theorem legal_emptyAt23 : LegalState emptyAt23 where
  params := legal_usual
  bounds := ⟨⟨0, by decide⟩, by decide, by decide, by decide, by decide⟩
  empty := by decide
  layout := ⟨[], by decide, by decide, by decide⟩
  store := ⟨by decide, by decide⟩
  err := by unfold ErrLegal; decide
  hdr := .noDecode rfl rfl rfl rfl

theorem legal_wrappedP2 : LegalState wrappedP2 where
  params := legal_usual
  bounds := ⟨⟨0, by decide⟩, by decide, by decide, by decide, by decide⟩
  empty := by decide
  layout := ⟨[⟨20, 10#32, 2#32, 0⟩], by decide, by decide, by decide⟩
  store := ⟨by decide, by decide⟩
  err := by unfold ErrLegal; decide
  hdr := .noDecode rfl rfl rfl rfl

theorem legal_wrappedW13 : LegalState wrappedW13 where
  params := legal_usual
  bounds := ⟨⟨0, by decide⟩, by decide, by decide, by decide, by decide⟩
  empty := by decide
  layout := ⟨[⟨20, 5#32, 0#32, 0⟩], by decide, by decide, by decide⟩
  store := ⟨by decide, by decide⟩
  err := by unfold ErrLegal; decide
  hdr := .noDecode rfl rfl rfl rfl

theorem legal_fullW6 : LegalState fullW6 where
  params := legal_usual
  bounds := ⟨⟨0, by decide⟩, by decide, by decide, by decide, by decide⟩
  empty := by decide
  layout := ⟨[⟨0, 24#32, 0#32, 8⟩], by decide, by decide, by decide⟩
  store := ⟨by decide, by decide⟩
  err := by unfold ErrLegal; decide
  hdr := .noDecode rfl rfl rfl rfl

theorem legal_cappedW16 : LegalState cappedW16 where
  params := legal_capped
  bounds := ⟨⟨0, by decide⟩, by decide, by decide, by decide, by decide⟩
  empty := by decide
  layout := ⟨[⟨0, 10#32, 0#32, 8⟩], by decide, by decide, by decide⟩
  store := ⟨by decide, by decide⟩
  err := by unfold ErrLegal; decide
  hdr := .noDecode rfl rfl rfl rfl

theorem legal_W15 : LegalState (atEnd usual) where
  params := legal_usual
  bounds := ⟨⟨0, by decide⟩, by decide, by decide, by decide, by decide⟩
  empty := by decide
  layout := ⟨[⟨12, 12#32, 0#32, 20⟩], by decide, by decide, by decide⟩
  store := ⟨by decide, by decide⟩
  err := by unfold ErrLegal; decide
  hdr := .noDecode rfl rfl rfl rfl

theorem legal_W14 : LegalState (atEnd ⟨32, some 32⟩) where
  params := legal_capped
  bounds := ⟨⟨0, by decide⟩, by decide, by decide, by decide, by decide⟩
  empty := by decide
  layout := ⟨[⟨12, 12#32, 0#32, 20⟩], by decide, by decide, by decide⟩
  store := ⟨by decide, by decide⟩
  err := by unfold ErrLegal; decide
  hdr := .noDecode rfl rfl rfl rfl

/-- The reset state of a PRBC with CAP_MAX = infinity. -/
abbrev unbounded : State := State.resetWith ⟨1, none⟩

theorem legal_unbounded : LegalState unbounded where
  params := witness_ResetIsLegal.2
  bounds := ⟨⟨0, by decide⟩, by decide, by decide, by decide, by decide⟩
  empty := by decide
  layout := ⟨[], by decide, by decide, by decide⟩
  store := ⟨by decide, by decide⟩
  err := by unfold ErrLegal; decide
  hdr := .noDecode rfl rfl rfl rfl

/-- `emptyAt23` with something to do: a command pending on C, one offered on it, and one on H. -/
abbrev busy : State :=
  { emptyAt23 with
    pend := ⟨none, some ⟨2#32, [], []⟩, none, none⟩
    inputs := [.issue .C ⟨3#32, [], []⟩, .issue .H ⟨9#32, [], []⟩, .take .H] }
#####
ASSIGNED TASK: The whole listing should be transcribed word for word.

RESPONSE TO THE EXERCISE:
theorem legal_emptyAt23 : LegalState emptyAt23 where
  params := legal_usual
  bounds := ⟨⟨0, by decide⟩, by decide, by decide, by decide, by decide⟩
  empty := by decide
  layout := ⟨[], by decide, by decide, by decide⟩
  store := ⟨by decide, by decide⟩
  err := by unfold ErrLegal; decide
  hdr := .noDecode rfl rfl rfl rfl

theorem legal_wrappedP2 : LegalState wrappedP2 where
  params := legal_usual
  bounds := ⟨⟨0, by decide⟩, by decide, by decide, by decide, by decide⟩
  empty := by decide
  layout := ⟨[⟨20, 10#32, 2#32, 0⟩], by decide, by decide, by decide⟩
  store := ⟨by decide, by decide⟩
  err := by unfold ErrLegal; decide
  hdr := .noDecode rfl rfl rfl rfl

theorem legal_wrappedW13 : LegalState wrappedW13 where
  params := legal_usual
  bounds := ⟨⟨0, by decide⟩, by decide, by decide, by decide, by decide⟩
  empty := by decide
  layout := ⟨[⟨20, 5#32, 0#32, 0⟩], by decide, by decide, by decide⟩
  store := ⟨by decide, by decide⟩
  err := by unfold ErrLegal; decide
  hdr := .noDecode rfl rfl rfl rfl

theorem legal_fullW6 : LegalState fullW6 where
  params := legal_usual
  bounds := ⟨⟨0, by decide⟩, by decide, by decide, by decide, by decide⟩
  empty := by decide
  layout := ⟨[⟨0, 24#32, 0#32, 8⟩], by decide, by decide, by decide⟩
  store := ⟨by decide, by decide⟩
  err := by unfold ErrLegal; decide
  hdr := .noDecode rfl rfl rfl rfl

theorem legal_cappedW16 : LegalState cappedW16 where
  params := legal_capped
  bounds := ⟨⟨0, by decide⟩, by decide, by decide, by decide, by decide⟩
  empty := by decide
  layout := ⟨[⟨0, 10#32, 0#32, 8⟩], by decide, by decide, by decide⟩
  store := ⟨by decide, by decide⟩
  err := by unfold ErrLegal; decide
  hdr := .noDecode rfl rfl rfl rfl

theorem legal_W15 : LegalState (atEnd usual) where
  params := legal_usual
  bounds := ⟨⟨0, by decide⟩, by decide, by decide, by decide, by decide⟩
  empty := by decide
  layout := ⟨[⟨12, 12#32, 0#32, 20⟩], by decide, by decide, by decide⟩
  store := ⟨by decide, by decide⟩
  err := by unfold ErrLegal; decide
  hdr := .noDecode rfl rfl rfl rfl

theorem legal_W14 : LegalState (atEnd ⟨32, some 32⟩) where
  params := legal_capped
  bounds := ⟨⟨0, by decide⟩, by decide, by decide, by decide, by decide⟩
  empty := by decide
  layout := ⟨[⟨12, 12#32, 0#32, 20⟩], by decide, by decide, by decide⟩
  store := ⟨by decide, by decide⟩
  err := by unfold ErrLegal; decide
  hdr := .noDecode rfl rfl rfl rfl

/-- The reset state of a PRBC with CAP_MAX = infinity. -/
abbrev unbounded : State := State.resetWith ⟨1, none⟩

theorem legal_unbounded : LegalState unbounded where
  params := witness_ResetIsLegal.2
  bounds := ⟨⟨0, by decide⟩, by decide, by decide, by decide, by decide⟩
  empty := by decide
  layout := ⟨[], by decide, by decide, by decide⟩
  store := ⟨by decide, by decide⟩
  err := by unfold ErrLegal; decide
  hdr := .noDecode rfl rfl rfl rfl

/-- `emptyAt23` with something to do: a command pending on C, one offered on it, and one on H. -/
abbrev busy : State :=
  { emptyAt23 with
    pend := ⟨none, some ⟨2#32, [], []⟩, none, none⟩
    inputs := [.issue .C ⟨3#32, [], []⟩, .issue .H ⟨9#32, [], []⟩, .take .H] }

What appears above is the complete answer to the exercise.